# Driving me crazy!!!



## jaker (Feb 24, 2005)

My puppy is driving me crazy!!! He's 17-weeks and is completely defiant. I've lost all respect from him. How did that happen? I've been on crutches the last three weeks and have had a difficult time being on top of things at all times. Also have two children under 6 years.

Since I'm not able to pick up things as consistently as normal, Nibbles (my pup) is getting his mouth onto everything. When I say "drop it" or "leave it" in a very stern voice, he ignores me. He thinks it's fun to keep the item in his mouth and run out the doggy door with it. 

Also, we just put new sod in the backyard and Nibbles keeps poking his nose into it and creating holes. What is a person to do???!!

I'm so negative right now. You name it, he does everything wrong (bites, barks, scratches at the door, chews plants, pulls up newly landscaped wood chip covering, doesn't listen...he is doing well potty training though). HELP!


----------



## Sylphide and Shrek's Mom (Dec 4, 2004)

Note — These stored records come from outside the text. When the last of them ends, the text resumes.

theorem State.encIllegal_keeps {K : Nat} {s₀ s : State} (n : Fin 4) (hK : K &&& 6665789408384 = 0) (h : Keeps K s₀ s) :
    Keeps K s₀ (State.encIllegal s n) := by
  unfold State.encIllegal
  (try extract_lets)
  repeat' (first
   | (with_reducible assumption)
   | (with_reducible exact keeps_sub hK (by decide))
   | (with_reducible rfl)
   | exact keeps_block hK 4 (by decide) (by decide)
   | exact keeps_block hK 4 (by simp only [Reg.MOTION_ENC_STATUS]; omega) (by decide)
   | (with_reducible refine Keeps.ite (fun _ => ?_) (fun _ => ?_))
   | (with_reducible apply State.setFlag_keeps)
   | (with_reducible apply State.inc_keeps)
   | (with_reducible apply State.setEnc_keeps)
   | (with_reducible apply State.ovsClear_keeps)
   | (with_reducible apply State.postEnc_keeps)
   | (with_reducible apply State.setEncFault_keeps)
   | (with_reducible refine Keeps.of_eq (by with_reducible assumption) ?_)
   | split
   | (extract_lets)
   | (dsimp only))

theorem execIllegalTransition_keeps {K : Nat} (n : Fin 4) {s t : State} (hK : K &&& 24270862191752 = 0) (h : s.Stored)
    (e : execIllegalTransition n s = .next t) : Keeps K s t := by
  unfold execIllegalTransition at e
  have e := Host.Outcome.next.inj e
  subst e
  have h := Keeps.refl (K := K) h
  repeat' (first
   | (with_reducible assumption)
   | (with_reducible exact keeps_sub hK (by decide))
   | (with_reducible rfl)
   | (with_reducible refine Keeps.ite (fun _ => ?_) (fun _ => ?_))
   | (with_reducible apply State.kennelCount_keeps)
   | (with_reducible apply State.encIllegal_keeps)
   | (with_reducible refine Keeps.of_eq (by with_reducible assumption) ?_)
   | split
   | (extract_lets)
   | (dsimp only))

theorem execFaultHoldExpiry_keeps {K : Nat} (n : Fin 4) {s t : State} (hK : K &&& 6665789407360 = 0) (h : s.Stored)
    (e : execFaultHoldExpiry n s = .next t) : Keeps K s t := by
  unfold execFaultHoldExpiry at e
  have e := Host.Outcome.next.inj e
  subst e
  have h := Keeps.refl (K := K) h
  repeat' (first
   | (with_reducible assumption)
   | (with_reducible exact keeps_sub hK (by decide))
   | (with_reducible rfl)
   | (with_reducible refine Keeps.ite (fun _ => ?_) (fun _ => ?_))
   | (with_reducible apply State.setEncFault_keeps)
   | (with_reducible refine Keeps.of_eq (by with_reducible assumption) ?_)
   | split
   | (extract_lets)
   | (dsimp only))

theorem execEncoderReport_keeps {K : Nat} (n : Fin 4) {s t : State} (hK : K &&& 1152 = 0) (h : s.Stored)
    (e : execEncoderReport n s = .next t) : Keeps K s t := by
  unfold execEncoderReport at e
  have e := Host.Outcome.next.inj e
  subst e
  have h := Keeps.refl (K := K) h
  repeat' (first
   | (with_reducible assumption)
   | (with_reducible exact keeps_sub hK (by decide))
   | (with_reducible rfl)
   | (with_reducible refine Keeps.ite (fun _ => ?_) (fun _ => ?_))
   | (with_reducible apply State.setEnc_keeps)
   | (with_reducible apply State.postEnc_keeps)
   | (with_reducible refine Keeps.of_eq (by with_reducible assumption) ?_)
   | split
   | (extract_lets)
   | (dsimp only))

theorem State.latchEnc_keeps {K : Nat} {s₀ s : State} (n : Fin 4) (hK : K &&& 68719476736 = 0) (h : Keeps K s₀ s) :
    Keeps K s₀ (State.latchEnc s n) := by
  unfold State.latchEnc
  (try extract_lets)
  repeat' (first
   | (with_reducible assumption)
   | (with_reducible exact keeps_sub hK (by decide))
   | (with_reducible rfl)
   | exact keeps_block hK 4 (by decide) (by decide)
   | exact keeps_block hK 4 (by simp only [Reg.MOTION_ENC_EDGE_PT_HI, Reg.MOTION_ENC_EDGE_PT_LO, Reg.MOTION_ENC_INTERVAL]; omega) (by decide)
   | (with_reducible refine Keeps.ite (fun _ => ?_) (fun _ => ?_))
   | (with_reducible apply State.setReg_keeps)
   | (with_reducible refine Keeps.of_eq (by with_reducible assumption) ?_)
   | split
   | (extract_lets)
   | (dsimp only))

theorem execMotionWake_keeps {K : Nat} (n : Fin 4) {s t : State} (hK : K &&& 17605072784520 = 0) (h : s.Stored)
    (e : execMotionWake n s = .next t) : Keeps K s t := by
  unfold execMotionWake at e
  have e := Host.Outcome.next.inj e
  subst e
  have h := Keeps.refl (K := K) h
  repeat' (first
   | (with_reducible assumption)
   | (with_reducible exact keeps_sub hK (by decide))
   | (with_reducible rfl)
   | (with_reducible refine Keeps.ite (fun _ => ?_) (fun _ => ?_))
   | (with_reducible apply State.kennelCount_keeps)
   | (with_reducible refine Keeps.of_eq (by with_reducible assumption) ?_)
   | split
   | (extract_lets)
   | (dsimp only))

theorem State.encEnable_keeps {K : Nat} {s₀ s : State} (n : Fin 4) (hK : K &&& 6665789408384 = 0) (h : Keeps K s₀ s) :
    Keeps K s₀ (State.encEnable s n) := by
  unfold State.encEnable
  (try extract_lets)
  repeat' (first
   | (with_reducible assumption)
   | (with_reducible exact keeps_sub hK (by decide))
   | (with_reducible rfl)
   | (with_reducible refine Keeps.ite (fun _ => ?_) (fun _ => ?_))
   | (with_reducible apply State.setOverspeed_keeps)
   | (with_reducible apply State.setEnc_keeps)
   | (with_reducible apply State.setEncFault_keeps)
   | (with_reducible refine Keeps.of_eq (by with_reducible assumption) ?_)
   | split
   | (extract_lets)
   | (dsimp only))

theorem State.motionSleep_keeps {K : Nat} {s₀ s : State} (hK : K &&& 1024 = 0) (h : Keeps K s₀ s) :
    Keeps K s₀ (State.motionSleep s) := by
  unfold State.motionSleep
  (try extract_lets)
  repeat' (first
   | (with_reducible assumption)
   | (with_reducible exact keeps_sub hK (by decide))
   | (with_reducible rfl)
   | (with_reducible refine Keeps.ite (fun _ => ?_) (fun _ => ?_))
   | (with_reducible refine Keeps.of_eq (by with_reducible assumption) ?_)
   | split
   | (extract_lets)
   | (with_reducible apply Keeps.set_motion)
   | (dsimp only))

Sounds like you have a normal, active puppy. Puppy parenting takes patience


----------



## littlepeanut (Dec 5, 2004)

Yup, Peanut did all of those things too. We really concentrated on training to replace the negative behaviors. It takes time, but Nibbles is just at that age for exploring and learning about stuff by chewing sniffing and biting. 

BTW, if Nibbles is chewing in your yard there is a list of poisonous plants here somewhere.


----------



## Sylphide and Shrek's Mom (Dec 4, 2004)

I should add, Sylphide was a super-brat!!!! Hyper, active, and naughty (but we loved her anyway







! Luckily we had puppy proofed the house. That'll be hard if you have young kids...and, we had three adults in the home to give her our full attention...plus, at that time we had our oldest dog who was an excellent role model (she has since passed on, snif, snif).

They go through stages. With lots of love, patience, persistence, and training, Sylphide was already so much better behaved by 5 months or so. We saw a huge difference after 6 months or so, but she still had mischievous "adolescent" behavior. By one she was very obedient. At a year and a half she's very good. Formal obedience and agility training really make a difference. 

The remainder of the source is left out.